● YOUR OBJECTIVE
Return each line of the records below that contains the word "changes".

● SUPPLIED ENTRIES

-- ==== Sys2Proof/Laws/Frame.lean ====
section
/-! SUPPORT. How the frames of Safety.lean are built: fields of registers and parts of the state kept by the updates of a
command, one update at a time, and by settling. -/

namespace Sys2Proof

open Sys2Proof.Machine

/-! ### Fields -/

theorem KeepsFields.refl (w : List Field) (s : State) : KeepsFields w s s := fun _ _ _ => rfl

/-- Settling writes no quiet field. -/
theorem KeepsFields.settle {w : List Field} {s u : State} (h : KeepsFields w s u) : KeepsFields w s u.settle :=
  fun f hq hw => by rw [settle_fld u f hq, h f hq hw]

/-- A field that may be written is written. -/
theorem KeepsFields.setFld {w : List Field} {s u : State} (f : Field) (x : Nat) (h : KeepsFields w s u) (hf : f ∈ w) :
    KeepsFields w s (u.setFld f x) := fun g hq hw => by
  rw [fld_setFld_ne u x (by rcases hw f hf with a | a | a <;> omega), h g hq hw]

/-- A register that may be written is written. -/
theorem KeepsFields.setReg {w : List Field} {s u : State} (a : Nat) (v : Word) (h : KeepsFields w s u) (hf : wholeReg a ∈ w)
    : KeepsFields w s (u.setReg a v) := fun g hq hw => by
  by_cases e : g.addr = a
  · have : g.width = 0 ∨ 32 ≤ g.lo := by
      rcases hw _ hf with b | b | b
      · exact absurd e b
      · exact .inr (by simpa [wholeReg] using b)
      · exact .inl (by simp only [wholeReg] at b; omega)
    have z : ∀ t : State, t.fld g = 0 := fun t => by
      rcases this with b | b
      · simp [State.fld, wordBits, b, Nat.mod_one]
      · have : (t.reg g.addr).toNat >>> g.lo = 0 := by
          rw [Nat.shiftRight_eq_div_pow]
          exact Nat.div_eq_of_lt (Nat.lt_of_lt_of_le (t.reg g.addr).isLt (Nat.pow_le_pow_right (by decide) b))
        simp [State.fld, wordBits, this]
    rw [z, z]
  · rw [fld_setReg_ne u a v e, h g hq hw]

/-- A pair that may be written is written. -/
theorem KeepsFields.setPair {w : List Field} {s u : State} (p : Pair) (x : Nat) (h : KeepsFields w s u)
    (h1 : wholeReg p.addr ∈ w) (h2 : wholeReg (p.addr + 4) ∈ w) : KeepsFields w s (u.setPair p x) :=
  (h.setReg _ _ h1).setReg _ _ h2

/-- Another part of the state changes. -/
theorem KeepsFields.of_regs {w : List Field} {s u v : State} (h : KeepsFields w s u) (e : v.regs = u.regs) : KeepsFields w s v :=
  fun g hq hw => by rw [← h g hq hw]; simp only [State.fld, State.reg, e]

/-- An event is logged. -/
theorem KeepsFields.logEvent {w : List Field} {s u : State} (c v a : Nat) (h : KeepsFields w s u)
    (hw : ∀ f ∈ logFields, f ∈ w) : KeepsFields w s (u.logEvent c v a) := by
  have h1 := hw HAND_LOG_COUNT_COUNT (by decide)
  unfold State.logEvent
  split
  · exact h
  · simp only
    split
    · exact h.of_regs rfl
    · split
      · exact ((h.setFld _ _ h1).of_regs rfl).setFld _ _ (hw HAND_STAT_LOG_ATTN (by decide))
      · split
        · exact (((h.setFld _ _ h1).of_regs rfl).setFld _ _ (hw HAND_STAT_LOG_FATAL (by decide))).of_regs rfl
        · exact (h.setFld _ _ h1).of_regs rfl

/-- More fields may be written. -/
theorem KeepsFields.mono {w w' : List Field} {s t : State} (h : KeepsFields w s t) (hw : ∀ f ∈ w, f ∈ w') : KeepsFields w' s t :=
  fun g hq hg => h g hq (fun f hf => hg f (hw f hf))

/-- One update after another. -/
theorem KeepsFields.trans {w : List Field} {s t u : State} (h : KeepsFields w s t) (h' : KeepsFields w t u) : KeepsFields w s u :=
  fun g hq hg => (h' g hq hg).trans (h g hq hg)

/-! ### Parts and messages -/

/-- Settling changes the derived signals alone. -/
theorem SameParts.settle {v u : State} (h : u = { v with regs := u.regs, out := u.out }) : SameParts v u.settle := by
  obtain ⟨r, b, o, f, a, e⟩ := settle_eq u
  unfold SameParts
  rw [e]
  rw [h]

/-- Settling sends MSI-X messages alone. -/
theorem sendMsix_out (s : State) (v : Nat) : ∃ vs : List Nat, (s.sendMsix v).out = s.out ++ vs.map Out.msix := by
  unfold State.sendMsix
  split
  · split
    · exact ⟨[], by simp⟩
    · exact ⟨[v], by simp⟩
  · exact ⟨[], by simp⟩

theorem settleVector_out (s : State) (v : Nat) : ∃ vs : List Nat, (s.settleVector v).out = s.out ++ vs.map Out.msix := by
  unfold State.settleVector
  simp only
  split
  · exact ⟨[], by simp⟩
  · split
    · obtain ⟨vs, e⟩ := sendMsix_out ((s.putBit HOST_INT_REQ_REQ v (s.vectorActive v)).stick HOST_INT_PEND_PEND v) v
      exact ⟨vs, e⟩
    · exact ⟨[], by simp [putBit_eq]⟩

theorem settleVectors_out (l : List Nat) (s : State) :
    ∃ vs : List Nat, (l.foldl (fun t v => t.settleVector v) s).out = s.out ++ vs.map Out.msix := by
  induction l generalizing s with
  | nil => exact ⟨[], by simp⟩
  | cons v t ih =>
    obtain ⟨a, ha⟩ := settleVector_out s v
    obtain ⟨b, hb⟩ := ih (s.settleVector v)
    exact ⟨a ++ b, by rw [List.foldl_cons, hb, ha]; simp⟩

theorem OnlyMsix.settle {s u : State} (h : u.out = s.out) : OnlyMsix s u.settle := by
  obtain ⟨vs, e⟩ := settleVectors_out (List.range 32) u.settleFault.settleAlert
  exact ⟨vs, by rw [State.settle, e, ← h]; rfl⟩

/-- A command whose outcome settles runs as its frame says. -/
theorem Runs.done {c : Instr} {s u : State} {w : List Field} {parts : State → State} {result : State → Prop} {sent : List Out}
    (hc : exec c s = Machine.done u) (hr : result u.settle) (hw : KeepsFields w s u)
    (hp : u = { parts u.settle with regs := u.regs, out := u.out }) (ho : u.out = s.out ++ sent) :
    Runs c s w parts result sent :=
  ⟨u.settle, hc, hr, hw.settle, SameParts.settle hp, OnlyMsix.settle ho⟩

end Sys2Proof
end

● RESULT FOR THIS EXERCISE
/-- Another part of the state changes. -/
/-- Settling changes the derived signals alone. -/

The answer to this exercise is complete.